In the short term, side effects for antidepressant agents in the doses used to treat hot flashes are minimal and primarily include nausea, sedation, dry mouth, and appetite suppression or stimulation. In the long term, the prevalence of decreased sexual function with the use of SSRIs at doses for treating hot flashes is not known. The anticonvulsants gabapentin and pregabalin can cause sedation, dizziness, and difficulty concentrating, while clonidine can cause dry mouth, sedation, constipation, and insomnia.    [Level of evidence: I] Patients respond as individuals to both the efficacy and the toxicity of various medications. Therefore, careful assessment and tailored treatment chosen collaboratively by provider and health care consumer are needed.
Data indicate that if a medication does not help an individual, switching to another medication—whether a different antidepressant or gabapentin—may be worthwhile. In a randomized phase III trial (NCCTG-N03C5) of gabapentin alone versus gabapentin in conjunction with an antidepressant in women who had inadequate control of their hot flashes with an antidepressant alone,  [Level of evidence: I] gabapentin use resulted in an approximately 50% median reduction in hot flash frequency and score, regardless of whether the antidepressant was continued. In other words, for women who were using antidepressants exclusively for the management of hot flashes that were inadequately controlled, initiation of gabapentin with discontinuation of the antidepressant produced results equal to those obtained with combined therapy, resulting in the need for fewer medications. Similarly, in a pilot study of women receiving inadequate benefit from venlafaxine for hot flash reduction, switching to open-label citalopram, 20 mg per day, resulted in a 50% reduction in hot flash frequency and score. 

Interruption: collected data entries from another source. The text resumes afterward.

-- ==== Sys2Proof/Tests/Slice0.lean ====
section
/-! SUPPORT. The smoke test of well-formedness, decoding tests on words written out from 30_encoding.md R90 and R91,
two small tests per command from 95_test_vectors.md, and for every statement with hypotheses a witness that meets
them all. -/

namespace Sys2Proof.Tests

set_option Elab.async false

open Sys2Proof Sys2Proof.Machine Sys2Proof.Claims

/-! ### Well-formedness: an ill-formed term for each check -/

theorem test_wf_refuses_reserved_bits : (CommandWord.mk 2 1).wf = false := by decide
theorem test_wf_refuses_opcode_zero : (CommandWord.mk 0 0).wf = false := by decide
theorem test_wf_refuses_opcode_five : (CommandWord.mk 5 0).wf = false := by decide
theorem test_wf_accepts_encode : (CommandWord.mk 2 0).wf = true := by decide
theorem test_wf_refuses_capacity_zero : (Params.mk 0 4).wf = false := by decide
theorem test_wf_refuses_capacity_not_of_words : (Params.mk 256 6).wf = false := by decide
theorem test_wf_refuses_capacity_above_65536 : (Params.mk 65540 256).wf = false := by decide
theorem test_wf_accepts_capacity_bounds : (Params.mk 4 65536).wf = true := by decide

/-! ### Decoding: bits 31:4 zero, then OP (30_encoding.md R90, R91), and the bytes as R66 packs them -/

theorem test_decode_config_word : decodeWord 0b00000000000000000000000000000001 = .ok .config := by decide
theorem test_decode_encode_word : decodeWord 0b00000000000000000000000000000010 = .ok .encode := by decide
theorem test_decode_decode_word : decodeWord 0b00000000000000000000000000000011 = .ok .decode := by decide
theorem test_decode_decode_unsafe_word : decodeWord 0b00000000000000000000000000000100 = .ok .decodeUnsafe := by
  decide
theorem test_decode_rejects_op_zero : decodeWord 0x00000000 = .error (.reservedOpcode 0) := by decide
theorem test_decode_rejects_cmd6b : decodeWord 0x00000012 = .error (.reservedBits 1) := by decide
theorem test_decode_bytes_low_first : decodeBytes [0x04, 0x00, 0x00, 0x00] = .ok .decodeUnsafe := by decide
theorem test_decode_bytes_rejects_three : decodeBytes [0x04, 0x00, 0x00] = .error (.notOneWord 3) := by decide
theorem test_decode_table_words :
    decodeTableWord 32 1 = some .config ∧ decodeTableWord 32 2 = some .encode ∧
    decodeTableWord 32 3 = some .decode ∧ decodeTableWord 32 4 = some .decodeUnsafe := by decide

/-! ### States -/

/-- The next state of an outcome. -/
def nextOf : Host.Outcome State Fault Refusal → Option State
  | .next s => some s
  | .fault _ => none
  | .refused _ => none

/-- Capacities of 95_test_vectors.md section 2.8. -/
def idle : State := State.resetOf { inCap := 256, outCap := 256 }

def ramOf (g : Nat) (bs : List Byte) : Ram := (Ram.unspecified g).writeBytes 0 bs

/-- Alphabet loaded, CONFIG running and due. -/
def configuring (alphabet : List Byte) (rfc : Bool) : State :=
  { idle with
    alpha := ramOf 0 alphabet, alen := BitVec.ofNat 32 alphabet.length, ctrl := { rfc4648 := rfc, ie := false }
    phase := .busy .config }

/-- The frozen configuration CONFIG makes of an alphabet. -/
def frozenOf (alphabet : List Byte) (rfc : Bool) : Frozen :=
  match construct alphabet.length (fun _ => alphabet) rfc with
  | .ok f => f
  | .error _ => Frozen.reset

/-- A configured block with an input loaded. -/
def loaded (f : Frozen) (input : List Byte) : State :=
  { idle with frozen := f, inp := ramOf 1 input, inLen := BitVec.ofNat 32 input.length }

/-- "01234567" -/
def oct : List Byte := [0x30, 0x31, 0x32, 0x33, 0x34, 0x35, 0x36, 0x37]

/-- "ABCDEFGHIJKLMNOPQRSTUVWXYZ234567" -/
def b32 : List Byte :=
  (List.range 26).map (fun i => BitVec.ofNat 8 (0x41 + i)) ++ (List.range 6).map (fun i => BitVec.ofNat 8 (0x32 + i))

/-- "0123456789" -/
def dec : List Byte := (List.range 10).map fun i => BitVec.ofNat 8 (0x30 + i)

/-! ### Commands, from 95_test_vectors.md -/

/-- CFG-3: B32 with RFC4648 = 1. -/
theorem test_config_cfg3 :
    (nextOf (exec .config (configuring b32 true))).map (fun t => (statusWord t, leaderWord t, nbaseWord t)) =
      some (0x00530006, 0x41, 0x20) := by decide +kernel

/-- CFG-8: "abcb" repeats at index 3. -/
theorem test_config_cfg8 :
    (nextOf (exec .config (configuring [0x61, 0x62, 0x63, 0x62] false))).map
      (fun t => (statusWord t, errinfoWord t.errinfo)) = some (0x00000202, 0x00000003) := by decide +kernel
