-- ==== Sys2Proof/Decode.lean ====
section
/-!
DEFINITION. The decoder: code lines (R171-R173), tails (R174-R176), the opcode map (R187) and the checks of R189 with
their reasons (R190); and the encoder, from the same tables.
-/

namespace Sys2Proof

/-! ### Registers (R138) -/

/-- The 9-bit code of a register. -/
def Reg.code : Reg → Nat
  | .v n => n.val
  | .s n => 384 + n.val
  | .q n => 448 + n.val
  | .m n => 464 + n.val
  | .zero => 480
  | .lane => 481
  | .ownrank => 482
  | .cyccount => 483

/-- The register a 9-bit code names, if any. -/
def Reg.ofCode (c : Nat) : Option Reg :=
  if h : c < 384 then some (.v ⟨c, h⟩)
  else if h : c - 384 < 64 then some (.s ⟨c - 384, h⟩)
  else if h : c - 448 < 4 then some (.q ⟨c - 448, h⟩)
  else if c < 464 then none
  else if h : c - 464 < 16 then some (.m ⟨c - 464, h⟩)
  else if c = 480 then some .zero
  else if c = 481 then some .lane
  else if c = 482 then some .ownrank
  else if c = 483 then some .cyccount
  else none

/-! ### Opcodes (R187) -/

/-- The 154 assigned opcodes (R187), by their mnemonics. -/
inductive Opc where
  | nop | br | bz | bnz | bm | call | ret | loop | lstr | lbrk | cbr | hwin | fmt | uliret | trap | halt | csrr
  | csrw | fence | tbar | eret | tctl | ertw | add | sub | mul | mulh | div | rem | and | or | xor | andn | shl
  | shr | sra | rotl | min | max | slt | seq | sne | sel | clz | ctz | popc | li | lih | mov | addsh | sext
  | zext | mpop | mfirst | vext | vldq | vldqg | vst | vstm | vsts | sld | sst | vadd | vsub | vmul | vfma
  | vfms | vfnma | vmin | vmax | vabs | vneg | vand | vor | vxor | vandn | vshl | vshr | vsra | vcmp | vclass
  | vsel | vmov | vbcast | vins | vidx | vperm | vshuf | vrot | vcvt | vpack | vunpack | vredadd | vredmax
  | vredmin | vscale | vround | vrcp | vrcpr | vrsq | vrsqr | vexp2 | vlog2 | vtanh | vsigm | vtopk | vgate
  | vhist | mand | mor | mxor | mandn | mnot | mmov | mset | mfromv | mma | mmaw | wld | mzero | mld | mst
  | lclr | ladd | lmadd | lmerge | lrnd | cset | cgo | send | ssend | recv | probe | cancel | mget | mput
  | matom | exget | sendc | recvc | recvac | chld | sendr | recvr | xtst | xwait | xinfo | xfree | join | leave
  | gbar | launch | recq | rclose
deriving DecidableEq, Repr

/-- The opcode map (R187). -/
def opcTable : List (Nat × Opc) :=
   [(0x00, .nop), (0x01, .br), (0x02, .bz), (0x03, .bnz), (0x04, .bm), (0x05, .call), (0x06, .ret),
   (0x07, .loop), (0x08, .lstr), (0x09, .lbrk), (0x0A, .cbr), (0x0B, .hwin), (0x0C, .fmt), (0x0D, .uliret),
   (0x0E, .trap), (0x0F, .halt), (0x10, .csrr), (0x11, .csrw), (0x12, .fence), (0x13, .tbar), (0x1D, .eret),
   (0x1E, .tctl)] ++
   [(0x1F, .ertw), (0x20, .add), (0x21, .sub), (0x22, .mul), (0x23, .mulh), (0x24, .div), (0x25, .rem),
   (0x26, .and), (0x27, .or), (0x28, .xor), (0x29, .andn), (0x2A, .shl), (0x2B, .shr), (0x2C, .sra),
   (0x2D, .rotl), (0x2E, .min), (0x2F, .max), (0x30, .slt), (0x31, .seq), (0x32, .sne), (0x33, .sel),
   (0x34, .clz)] ++
   [(0x35, .ctz), (0x36, .popc), (0x37, .li), (0x38, .lih), (0x39, .mov), (0x3A, .addsh), (0x3B, .sext),
   (0x3C, .zext), (0x3D, .mpop), (0x3E, .mfirst), (0x3F, .vext), (0x50, .vldq), (0x51, .vldqg), (0x52, .vst),
   (0x53, .vstm), (0x54, .vsts), (0x55, .sld), (0x56, .sst), (0x60, .vadd), (0x61, .vsub), (0x62, .vmul),
   (0x63, .vfma)] ++
   [(0x64, .vfms), (0x65, .vfnma), (0x66, .vmin), (0x67, .vmax), (0x68, .vabs), (0x69, .vneg), (0x6A, .vand),
   (0x6B, .vor), (0x6C, .vxor), (0x6D, .vandn), (0x6E, .vshl), (0x6F, .vshr), (0x70, .vsra), (0x71, .vcmp),
   (0x72, .vclass), (0x73, .vsel), (0x74, .vmov), (0x75, .vbcast), (0x76, .vins), (0x77, .vidx),
   (0x78, .vperm), (0x79, .vshuf)] ++
   [(0x7A, .vrot), (0x7B, .vcvt), (0x7C, .vpack), (0x7D, .vunpack), (0x7E, .vredadd), (0x7F, .vredmax),
   (0x80, .vredmin), (0x81, .vscale), (0x82, .vround), (0x83, .vrcp), (0x84, .vrcpr), (0x85, .vrsq),
   (0x86, .vrsqr), (0x87, .vexp2), (0x88, .vlog2), (0x89, .vtanh), (0x8A, .vsigm), (0x8B, .vtopk),
   (0x8C, .vgate), (0x8D, .vhist), (0xB0, .mand), (0xB1, .mor)] ++
   [(0xB2, .mxor), (0xB3, .mandn), (0xB4, .mnot), (0xB5, .mmov), (0xB6, .mset), (0xB7, .mfromv), (0xC0, .mma),
   (0xC1, .mmaw), (0xC2, .wld), (0xC3, .mzero), (0xC4, .mld), (0xC5, .mst), (0xC6, .lclr), (0xC7, .ladd),
   (0xC8, .lmadd), (0xC9, .lmerge), (0xCA, .lrnd), (0xCB, .cset), (0xCC, .cgo), (0xD0, .send), (0xD1, .ssend),
   (0xD2, .recv)] ++
   [(0xD3, .probe), (0xD4, .cancel), (0xD5, .mget), (0xD6, .mput), (0xD7, .matom), (0xD8, .exget),
   (0xD9, .sendc), (0xDA, .recvc), (0xDB, .recvac), (0xDC, .chld), (0xDD, .sendr), (0xDE, .recvr),
   (0xDF, .xtst), (0xE0, .xwait), (0xE1, .xinfo), (0xE2, .xfree), (0xE3, .join), (0xE4, .leave), (0xE5, .gbar),
   (0xE6, .launch), (0xE7, .recq), (0xE8, .rclose)]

Many of the SSRIs can inhibit the cytochrome P450 enzymes involved in the metabolism of tamoxifen, which is commonly used in the treatment of breast cancer. When SSRIs are being used, drug-drug interactions are noted. Tamoxifen, used in the management of breast cancer, is metabolized by the cytochrome P450 enzyme system, specifically CYP2D6. Wild-type CYP2D6 metabolizes tamoxifen to an active metabolite, 4-hydroxy-N-desmethyl-tamoxifen, also known as endoxifen. A prospective trial evaluating the effects of the coadministration of tamoxifen and paroxetine, a CYP2D6 inhibitor, on tamoxifen metabolism, found that paroxetine coadministration resulted in decreased concentrations of endoxifen. The magnitude of decrease was greater in women with the wild-type CYP2D6 genotype than in those with a variant genotype (P = .03).  [Level of evidence: II]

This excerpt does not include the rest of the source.